The Finch Collection: 156K trajectories, 371 tasks, 10 domains
Optimization training data is hard to synthesize, so we source 371 seed tasks from 10 existing benchmarks — each requiring nontrivial search, with a deterministic continuous-score evaluator — and harvest the search itself. The construction pipeline runs in three stages:

- Seed task collection — 371 tasks across 10 domains, led by competitive programming (172) and numerical algorithm optimization (47), chosen to require real search rather than ground-truth matching.
- Trajectory collection — OpenEvolve with a Qwen3.5-397B-A17B teacher runs each task under diff-edit and full-rewrite strategies, yielding 172,997 raw trajectories.
- Filtering & labeling — removing systematic errors, hard-negative breakages, and overlong inputs retains 90.6%, then labels each trajectory by its score delta.
Of the filtered trajectories, 39.4% improve the parent, 19.2% leave it unchanged, and 41.3% regress — supplying both imitation and preference (good-vs-bad) signal. The collection is balanced across languages (68.5% Python / 31.5% C++) and strategies (50.3% diff-edit / 49.7% full-rewrite). We fine-tune the Qwen3.5 (2B/4B/9B) and Qwen3-8B bases via full SFT on improved trajectories from 355 tasks (16 held out), producing the Finch family.

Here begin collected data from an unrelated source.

-- ==== Sys2Proof/Machine/RegTable.lean ====
section
/-! DEFINITION. The register tables of the spec (23_register_map and the owning chapters): one row per register, with its
BAR0 offset, its repetition, the half of a 64-bit pair it is, and its fields with access type, reset value and legal
encodings. Offsets below 0x10_0000 are block b at b x 0x1_0000 (R413); the MSI-X structures follow at 0x10_0000 (R317). -/

namespace Sys2Proof.Machine

/-- The access types of R11; `cnt` is the saturating counter register that "a write of 0 clears, and other writes are ignored". -/
inductive Acc where
  | ro | rw | w1c | w1s | wo | rws | cnt
  deriving DecidableEq, Repr

/-- The half of a 64-bit pair a register is (R9, R10). -/
inductive Half where
  | whole | lo | hi
  deriving DecidableEq, Repr

/-- One field of a register: its bits, access type, reset value and, where the spec lists them, the legal encodings (R14). -/
structure Field where
  hi : Nat
  lo : Nat
  acc : Acc
  reset : Nat
  ok : List (Nat × Nat)
  deriving DecidableEq, Repr

/-- One row of a register table: BAR0 offset of the first instance, repetition as (count, stride) pairs, pair half, fields. -/
structure RegRow where
  off : Nat
  dims : List (Nat × Nat)
  half : Half
  fields : List Field
  deriving DecidableEq, Repr

/-- Identity block (0x0), part 0. -/
def regRows0_0 : List RegRow := [
  ⟨0x0, [], .whole, [⟨15, 0, .ro, 0x3f03, []⟩]⟩, -- DEV_ID: DEVICE (R418)
  ⟨0x4, [], .whole, [⟨15, 8, .ro, 0x11, []⟩, ⟨7, 4, .ro, 1, []⟩, ⟨3, 0, .ro, 1, []⟩]⟩, -- REV_ID: COMPUTE_STEP SKERRY_STEP BOARD (R418)
  ⟨0x8, [], .whole, [⟨23, 20, .ro, 8, []⟩, ⟨19, 16, .ro, 8, []⟩, ⟨15, 12, .ro, 4, []⟩, ⟨11, 4, .ro, 0x40, []⟩, ⟨3, 0, .ro, 8, []⟩]⟩, -- CAPS0: STACKS PORTS SPARES TILES BAYS (R418)
  ⟨0xc, [], .whole, [⟨31, 24, .ro, 1, []⟩, ⟨23, 16, .ro, 0x40, []⟩, ⟨15, 8, .ro, 0x10, []⟩, ⟨5, 5, .ro, 1, []⟩, ⟨4, 4, .ro, 1, []⟩, ⟨3, 3, .ro, 1, []⟩, ⟨2, 2, .ro, 1, []⟩, ⟨1, 1, .ro, 1, []⟩, ⟨0, 0, .ro, 1, []⟩]⟩, -- CAPS1: SOLOC SLOTS RINGS BAR2_1T UNDERTOW PREDICTION ESCAPES TIDE3 HBM_8G (R418)
  ⟨0x10, [], .lo, [⟨31, 0, .ro, 0, []⟩]⟩, -- SERIAL_LO: SERIAL (R418)
  ⟨0x14, [], .hi, [⟨31, 0, .ro, 0, []⟩]⟩, -- SERIAL_HI: SERIAL (R418)
  ⟨0x18, [], .whole, [⟨7, 0, .ro, 0, []⟩]⟩, -- BAY_ENABLE_MASK: ENABLED (R397)
  ⟨0x1c, [], .whole, [⟨31, 31, .ro, 0, []⟩, ⟨30, 30, .ro, 0, []⟩, ⟨27, 24, .ro, 0, []⟩, ⟨18, 16, .ro, 0, []⟩, ⟨15, 0, .ro, 0, []⟩]⟩, -- BOOT_STATUS: READY FAILED PHASE LAST_RESET BOOT_MS (R401)
  ⟨0x20, [], .whole, [⟨31, 16, .wo, 0, []⟩, ⟨15, 8, .w1s, 0, []⟩, ⟨0, 0, .w1s, 0, []⟩]⟩, -- RESET_CTRL: KEY BAY DATA_PLANE (R398)
  ⟨0x100, [(512, 0x4)], .whole, [⟨31, 31, .ro, 0, []⟩, ⟨9, 0, .ro, 0, []⟩]⟩, -- TILE_MAP: REMAPPED PHYS (R419)
  ⟨0x900, [(8, 0x4)], .whole, [⟨11, 8, .ro, 0, []⟩, ⟨7, 4, .ro, 0, []⟩, ⟨3, 0, .ro, 0, []⟩]⟩ -- SPARE_STATE: FAILED IN_USE GOOD (R419)
  ]

/-- The register rows of the Identity block. -/
def regRows0 : List RegRow := regRows0_0

/-- Command rings block (0x1), part 0. -/
def regRows1_0 : List RegRow := [
  ⟨0x10000, [(16, 0x100)], .lo, [⟨31, 12, .rws, 0, []⟩]⟩, -- RING_BASE_LO: BASE (R29)
  ⟨0x10004, [(16, 0x100)], .hi, [⟨15, 0, .rws, 0, []⟩]⟩, -- RING_BASE_HI: BASE (R29)
  ⟨0x10008, [(16, 0x100)], .whole, [⟨3, 0, .rws, 0, [(0, 0), (6, 12)]⟩]⟩, -- RING_SIZE: LOG2 (R29)
  ⟨0x1000c, [(16, 0x100)], .whole, [⟨25, 16, .rws, 0, []⟩, ⟨8, 8, .rws, 0, []⟩, ⟨2, 0, .rws, 7, []⟩]⟩, -- RING_PRIO: TAG_LIMIT REMOTE_EN PRIO (R34)
  ⟨0x10010, [(16, 0x100)], .whole, [⟨11, 0, .ro, 0, []⟩]⟩, -- RING_HEAD: INDEX (R30)
  ⟨0x10014, [(16, 0x100)], .whole, [⟨11, 0, .rw, 0, []⟩]⟩, -- RING_TAIL: INDEX (R31)
  ⟨0x10018, [(16, 0x100)], .lo, [⟨31, 12, .rws, 0, []⟩]⟩, -- CPL_BASE_LO: BASE (R29)
  ⟨0x1001c, [(16, 0x100)], .hi, [⟨15, 0, .rws, 0, []⟩]⟩, -- CPL_BASE_HI: BASE (R29)
  ⟨0x10020, [(16, 0x100)], .whole, [⟨3, 0, .rws, 0, [(0, 0), (6, 12)]⟩]⟩, -- CPL_SIZE: LOG2 (R29)
  ⟨0x10024, [(16, 0x100)], .whole, [⟨11, 0, .rw, 0, []⟩]⟩, -- CPL_HEAD: INDEX (R36)
  ⟨0x10028, [(16, 0x100)], .whole, [⟨11, 0, .ro, 0, []⟩]⟩, -- CPL_TAIL: INDEX (R36)
  ⟨0x1002c, [(16, 0x100)], .whole, [⟨10, 10, .w1c, 0, []⟩, ⟨9, 9, .w1s, 0, []⟩, ⟨8, 8, .w1s, 0, []⟩, ⟨7, 7, .w1c, 0, []⟩, ⟨6, 6, .w1c, 0, []⟩, ⟨5, 5, .w1c, 0, []⟩, ⟨4, 4, .w1c, 0, []⟩, ⟨3, 3, .ro, 0, []⟩, ⟨2, 2, .ro, 0, []⟩, ⟨1, 1, .ro, 0, []⟩, ⟨0, 0, .ro, 0, []⟩]⟩, -- RING_STATUS: SWITCH_REFUSED FLUSH CANCEL_WAITING ADDR_ERR REMOTE_REFUSED FORMAT_ERR TAIL_ERR HELD CPL_FULL TAG_WAIT ACTIVE (R31)
  ⟨0x10030, [(16, 0x100)], .whole, [⟨2, 2, .ro, 0, []⟩, ⟨1, 1, .ro, 0, []⟩, ⟨0, 0, .w1s, 0, []⟩]⟩, -- RING_COMMIT: APPLYING PENDING COMMIT (R65)
  ⟨0x11000, [], .whole, [⟨26, 16, .ro, 0, []⟩, ⟨10, 0, .ro, 0, []⟩]⟩, -- CMD_TAGS_IN_FLIGHT: URGENT TOTAL (R53)
  ⟨0x11004, [], .whole, [⟨8, 0, .rw, 0x40, [(0, 256)]⟩]⟩, -- CMD_URGENT_RESERVE: RESERVE (R53)
  ⟨0x11008, [], .whole, [⟨19, 0, .rw, 0x7d0, [(2000, 1000000)]⟩]⟩, -- CMD_TIMEOUT_MIN: MIN_US (R57)
  ⟨0x1100c, [], .whole, [⟨31, 0, .cnt, 0, []⟩]⟩, -- CMD_STALL_COUNT: COUNT (R53)
  ⟨0x11010, [(16, 0x4)], .whole, [⟨6, 6, .ro, 0, []⟩, ⟨5, 0, .ro, 0, []⟩]⟩ -- SLOT_ACTIVE: SWITCHING SLOT (R62)
  ]

/-- The register rows of the Command rings block. -/
def regRows1 : List RegRow := regRows1_0

/-- Interrupts block (0x2), part 0. -/
def regRows2_0 : List RegRow := [
  ⟨0x20000, [], .whole, [⟨1, 1, .rw, 0, []⟩, ⟨0, 0, .rw, 0, []⟩]⟩, -- IRQ_GLOBAL_ENABLE: MGMT_EN HOST_EN (R335)
  ⟨0x20004, [], .whole, [⟨3, 0, .rws, 0, [(0, 8)]⟩]⟩, -- IRQ_GROUP_SPLIT: GROUP_BITS (R329)
  ⟨0x20008, [], .whole, [⟨2, 2, .ro, 0, []⟩, ⟨1, 1, .ro, 0, []⟩, ⟨0, 0, .w1s, 0, []⟩]⟩, -- IRQ_COMMIT: APPLYING PENDING COMMIT (R65)
  ⟨0x20010, [], .whole, [⟨9, 0, .ro, 0x3ff, []⟩]⟩, -- IRQ_CLAIM_HOST: ID (R331)
  ⟨0x20014, [], .whole, [⟨9, 0, .wo, 0, []⟩]⟩, -- IRQ_COMPLETE_HOST: ID (R332)
  ⟨0x20018, [], .whole, [⟨9, 0, .ro, 0x3ff, []⟩]⟩, -- IRQ_CLAIM_MGMT: ID (R331)
  ⟨0x2001c, [], .whole, [⟨9, 0, .wo, 0, []⟩]⟩, -- IRQ_COMPLETE_MGMT: ID (R332)
  ⟨0x20020, [], .whole, [⟨0, 0, .w1c, 0, []⟩]⟩, -- IRQ_STATUS: BAD_COMPLETE (R332)
  ⟨0x21000, [(1023, 0x4)], .whole, [⟨31, 31, .rws, 0, []⟩, ⟨30, 30, .ro, 0, []⟩, ⟨29, 29, .rws, 0, []⟩, ⟨25, 24, .rws, 0, [(0, 1)]⟩, ⟨21, 16, .rws, 0, []⟩, ⟨7, 0, .rws, 0x80, []⟩]⟩, -- IRQ_SRC_CFG: EN KIND NO_COAL TARGET VECTOR PRIO (R328)
  ⟨0x22000, [(32, 0x4)], .whole, [⟨31, 0, .ro, 0, []⟩]⟩, -- IRQ_PENDING: PENDING (R329)
  ⟨0x22100, [(32, 0x4)], .whole, [⟨31, 0, .ro, 0, []⟩]⟩, -- IRQ_ACTIVE: ACTIVE (R329)
  ⟨0x23000, [(64, 0x8)], .whole, [⟨31, 16, .rws, 0, []⟩, ⟨7, 0, .rws, 1, [(1, 255)]⟩]⟩, -- VEC_COAL: TIME_US COUNT (R336)
  ⟨0x23004, [(64, 0x8)], .whole, [⟨31, 31, .ro, 0, []⟩, ⟨7, 0, .ro, 0, []⟩]⟩ -- VEC_COAL_STATUS: TIMER_RUN OWED (R336)
  ]

/-- The register rows of the Interrupts block. -/
def regRows2 : List RegRow := regRows2_0

/-- Timebase and telemetry block (0x3), part 0. -/
def regRows3_0 : List RegRow := [
  ⟨0x30000, [], .lo, [⟨31, 0, .ro, 0, []⟩]⟩, -- TIMEBASE_LO: NS (R420)
  ⟨0x30004, [], .hi, [⟨31, 0, .ro, 0, []⟩]⟩, -- TIMEBASE_HI: NS (R420)
  ⟨0x30010, [], .whole, [⟨16, 0, .rws, 0x3e8, [(100, 100000)]⟩]⟩, -- TELEM_PERIOD: US (R339)
  ⟨0x30014, [], .whole, [⟨2, 2, .ro, 0, []⟩, ⟨1, 1, .ro, 0, []⟩, ⟨0, 0, .w1s, 0, []⟩]⟩, -- TELEM_COMMIT: APPLYING PENDING COMMIT (R65)
  ⟨0x30018, [], .lo, [⟨31, 8, .rws, 0, []⟩]⟩, -- TELEM_RING_LO: BASE (R340)
  ⟨0x3001c, [], .hi, [⟨15, 0, .rws, 0, []⟩]⟩, -- TELEM_RING_HI: BASE (R340)
  ⟨0x30020, [], .whole, [⟨4, 0, .rws, 0, [(0, 0), (4, 16)]⟩]⟩, -- TELEM_RING_SIZE: LOG2 (R340)
  ⟨0x30024, [], .whole, [⟨31, 0, .ro, 0, []⟩]⟩, -- TELEM_HEAD: SEQ (R340)
  ⟨0x30030, [], .whole, [⟨2, 0, .ro, 0, []⟩]⟩, -- MGMT_STATUS: STATE (R338)
  ⟨0x30034, [], .whole, [⟨31, 31, .rws, 0, []⟩, ⟨27, 24, .rws, 0xf, []⟩, ⟨12, 0, .rws, 0x40, [(0, 4096)]⟩]⟩, -- MGMT_POLICY: HOTROW_EN HOTROW_RING MAX_MIG (R343)
  ⟨0x30038, [], .whole, [⟨15, 0, .ro, 0, []⟩]⟩, -- MGMT_BMC_CEILING: W (R342)
  ⟨0x3003c, [], .whole, [⟨3, 3, .w1c, 0, []⟩, ⟨2, 2, .w1c, 0, []⟩, ⟨1, 1, .w1c, 0, []⟩, ⟨0, 0, .w1c, 0, []⟩]⟩, -- MGMT_EVENT: RING_ERR BMC_CEILING TELEM_LATE WDOG (R338)
  ⟨0x30100, [(8, 0x4)], .whole, [⟨15, 0, .ro, 0, []⟩]⟩ -- RATE_BAY: RATE (R347)
  ]

/-- The register rows of the Timebase and telemetry block. -/
def regRows3 : List RegRow := regRows3_0

/-- Power block (0x4), part 0. -/
def regRows4_0 : List RegRow := [
  ⟨0x40000, [], .whole, [⟨10, 0, .rws, 0, [(0, 0), (600, 1650)]⟩]⟩, -- PWR_CEILING: W (R358)
  ⟨0x40004, [], .whole, [⟨31, 16, .ro, 0, []⟩, ⟨15, 0, .ro, 0, []⟩]⟩, -- PWR_NOW: PEAK_W W (R358)
  ⟨0x40008, [], .whole, [⟨2, 2, .ro, 0, []⟩, ⟨1, 1, .ro, 0, []⟩, ⟨0, 0, .w1s, 0, []⟩]⟩, -- PWR_COMMIT: APPLYING PENDING COMMIT (R65)
  ⟨0x4000c, [], .whole, [⟨11, 0, .rws, 0x960, [(1950, 2800)]⟩]⟩, -- GOV_TARGET: MSTEPS (R352)
  ⟨0x40010, [], .whole, [⟨27, 16, .rws, 0xfa, [(250, 4000)]⟩, ⟨15, 8, .rws, 0xa, [(10, 255)]⟩, ⟨7, 0, .rws, 0xa, [(10, 255)]⟩]⟩, -- STAGE_INTERVAL: BAY_US TILE ENGINE (R354)
  ⟨0x40014, [], .whole, [⟨31, 31, .rws, 1, []⟩, ⟨15, 0, .rws, 0x32, [(50, 65535)]⟩]⟩, -- GATE_CFG: EN IDLE_US (R355)
  ⟨0x40018, [], .whole, [⟨6, 0, .rws, 0x1e, [(20, 100)]⟩]⟩, -- DROOP_CFG: MV (R357)
  ⟨0x40020, [], .whole, [⟨31, 31, .ro, 0, []⟩, ⟨15, 8, .w1c, 0, []⟩, ⟨7, 0, .ro, 0, []⟩]⟩, -- FLOOR_STATUS: ANY STICKY BELOW (R348)
  ⟨0x40024, [], .whole, [⟨31, 0, .cnt, 0, []⟩]⟩, -- FLOOR_TIME: US (R348)
  ⟨0x40028, [], .whole, [⟨6, 6, .w1c, 0, []⟩, ⟨5, 5, .w1c, 0, []⟩, ⟨4, 4, .w1c, 0, []⟩, ⟨3, 3, .w1c, 0, []⟩, ⟨2, 2, .w1c, 0, []⟩, ⟨1, 1, .w1c, 0, []⟩, ⟨0, 0, .w1c, 0, []⟩]⟩, -- POWER_EVENT: INPUT_RANGE FAST_LIMIT JUNCTION_PAUSE JUNCTION_THROTTLE DROOP CEILING BELOW_FLOOR (R348)
  ⟨0x4002c, [], .whole, [⟨31, 0, .cnt, 0, []⟩]⟩, -- DROOP_EVENTS: COUNT (R357)
  ⟨0x40100, [(8, 0x4)], .whole, [⟨31, 28, .ro, 0, []⟩, ⟨9, 0, .ro, 0x2ee, []⟩]⟩, -- BAY_VDD: LIMIT MV (R351)
  ⟨0x40200, [(16, 0x4)], .whole, [⟨31, 0, .ro, 0, []⟩]⟩ -- TILE_GATED: GATED (R355)
  ]

/-- The register rows of the Power block. -/
def regRows4 : List RegRow := regRows4_0

/-- Memory block (0x5), part 0. -/
def regRows5_0 : List RegRow := [
  ⟨0x50000, [(16, 0x20)], .lo, [⟨31, 21, .rws, 0, []⟩]⟩, -- PLACE_WIN_BASE_LO: BASE (R233)
  ⟨0x50004, [(16, 0x20)], .hi, [⟨15, 0, .rws, 0, []⟩]⟩, -- PLACE_WIN_BASE_HI: BASE (R233)
  ⟨0x50008, [(16, 0x20)], .lo, [⟨31, 21, .rws, 0, []⟩]⟩, -- PLACE_WIN_LIMIT_LO: LIMIT (R233)
  ⟨0x5000c, [(16, 0x20)], .hi, [⟨15, 0, .rws, 0, []⟩]⟩, -- PLACE_WIN_LIMIT_HI: LIMIT (R233)
  ⟨0x50010, [(16, 0x20)], .lo, [⟨31, 18, .rws, 0, []⟩]⟩, -- PLACE_WIN_PBASE_LO: PBASE (R233)
  ⟨0x50014, [(16, 0x20)], .hi, [⟨4, 0, .rws, 0, []⟩]⟩, -- PLACE_WIN_PBASE_HI: PBASE (R233)
  ⟨0x50018, [(16, 0x20)], .whole, [⟨31, 31, .rws, 0, []⟩, ⟨1, 0, .rws, 0, [(0, 2)]⟩]⟩, -- PLACE_WIN_MODE: EN MODE (R233)
  ⟨0x5001c, [(16, 0x20)], .whole, [⟨2, 0, .rws, 0, []⟩]⟩, -- PLACE_WIN_STACK: STACK (R233)
  ⟨0x50400, [], .whole, [⟨2, 2, .ro, 0, []⟩, ⟨1, 1, .ro, 0, []⟩, ⟨0, 0, .w1s, 0, []⟩]⟩, -- MEM_COMMIT: APPLYING PENDING COMMIT (R65)
  ⟨0x50404, [], .whole, [⟨31, 16, .ro, 0, []⟩, ⟨15, 0, .ro, 1, []⟩]⟩, -- MEM_WIN_STATUS: ERR LOADED (R235)
  ⟨0x50410, [], .whole, [⟨0, 0, .rws, 0, []⟩]⟩, -- HBM_ECC_MODE: MODE (R241)
  ⟨0x50414, [], .whole, [⟨1, 0, .rws, 0, [(0, 2)]⟩]⟩, -- HBM_REPAIR_POLICY: POLICY (R244)
  ⟨0x50418, [], .whole, [⟨12, 0, .rws, 4, [(0, 4096)]⟩]⟩, -- SCRUB_RATE: KGRAN (R246)
  ⟨0x5041c, [], .whole, [⟨0, 0, .rws, 1, []⟩]⟩, -- HBM_SPEED: BIN (R232)
  ⟨0x50420, [], .whole, [⟨15, 8, .ro, 0, []⟩, ⟨7, 0, .rw, 0, []⟩]⟩, -- HBM_HOLD: IDLE HOLD (R421)
  ⟨0x50440, [], .lo, []⟩, -- HOST_BAR2_MAP_LO:  (R319)
  ⟨0x50444, [], .hi, [⟨15, 4, .rws, 0, []⟩]⟩, -- HOST_BAR2_MAP_HI: BASE (R319)
  ⟨0x50448, [], .whole, [⟨19, 16, .ro, 0, []⟩, ⟨12, 8, .ro, 0, []⟩, ⟨0, 0, .ro, 0, []⟩]⟩, -- HOST_LINK_STATUS: SPEED WIDTH FLIT (R315)
  ⟨0x5044c, [], .whole, [⟨3, 3, .w1c, 0, []⟩, ⟨2, 2, .w1c, 0, []⟩, ⟨1, 1, .w1c, 0, []⟩, ⟨0, 0, .w1c, 0, []⟩]⟩, -- HOST_EVENT: BAR0_FAULT LINK_DOWN SPEED_DOWN BAR2_FAULT (R318)
  ⟨0x50450, [], .whole, [⟨31, 0, .cnt, 0, []⟩]⟩, -- HOST_BAR2_FAULTS: COUNT (R320)
  ⟨0x50800, [(8, 0x40)], .whole, [⟨23, 16, .ro, 0, []⟩, ⟨10, 8, .ro, 0, []⟩, ⟨2, 0, .ro, 0, []⟩]⟩, -- STACK_STATE: TEMP ACTION STATE (R247)
  ⟨0x50804, [(8, 0x40)], .whole, [⟨31, 16, .ro, 0, []⟩, ⟨15, 0, .ro, 0, []⟩]⟩, -- STACK_CHANNELS: FENCED MAPPED_OUT (R244)
  ⟨0x50808, [(8, 0x40)], .whole, [⟨16, 0, .ro, 0, []⟩]⟩, -- STACK_CAPACITY: MIB (R244)
  ⟨0x5080c, [(8, 0x40)], .whole, [⟨7, 0, .ro, 0, []⟩]⟩ -- STACK_REPAIR: LANES_SPARED (R244)
  ]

Results: cross-task discovery generalization
Used as a mutation operator inside test-time search, Finch beats its base models across 22 held-out tasks by +10.22% on average — and lets small models rival non-EFT models twice their size. Gains reach +290% on ahc058 and +74% on Transaction, and Finch-4B reaches 0.3865 on the Erdős minimum-overlap problem, comparable to Qwen3-8B's 0.4036 (lower is better) at half the size.
- Test-time search — Finch lifts the held-out average at every scale, up to +10.24% at 9B, and matches strong proprietary operators (Claude-Opus-4.6, Gemini-3-Pro, GPT-5) on several metrics with a far smaller open backbone.
- Offline RL (KTO) — further training Finch on improved + regressed trajectories teaches it to tell good solutions from bad; Finch-8B + KTO surpasses the best human score on two algorithm-engineering metrics.
- Online RL (test-time RL) — as the policy inside nanodiscover, Finch-8B matches state-of-the-art on both circle-packing tasks (n=26 & n=32) and edges out the Qwen3-8B base on the Erdős problem.
- Positive task-scaling — as the Finch Collection grows from 15 to 355 training tasks, held-out performance rises monotonically, an average +14.1% improvement that shows the gains come from task diversity rather than any single task.

Why it matters
EFT serves as a practice phase for general-purpose discovery agents that doesn't solve new problems from scratch. By moving discovery skill out of the scaffold and into the model, a single small open-source LLM can plug into test-time search with frozen weights or be further adapted by test-time RL — turning search compute that was once discarded into a reusable, transferable discovery skill. The paper, code, the Finch Collection dataset, and the Finch model family are all publicly available.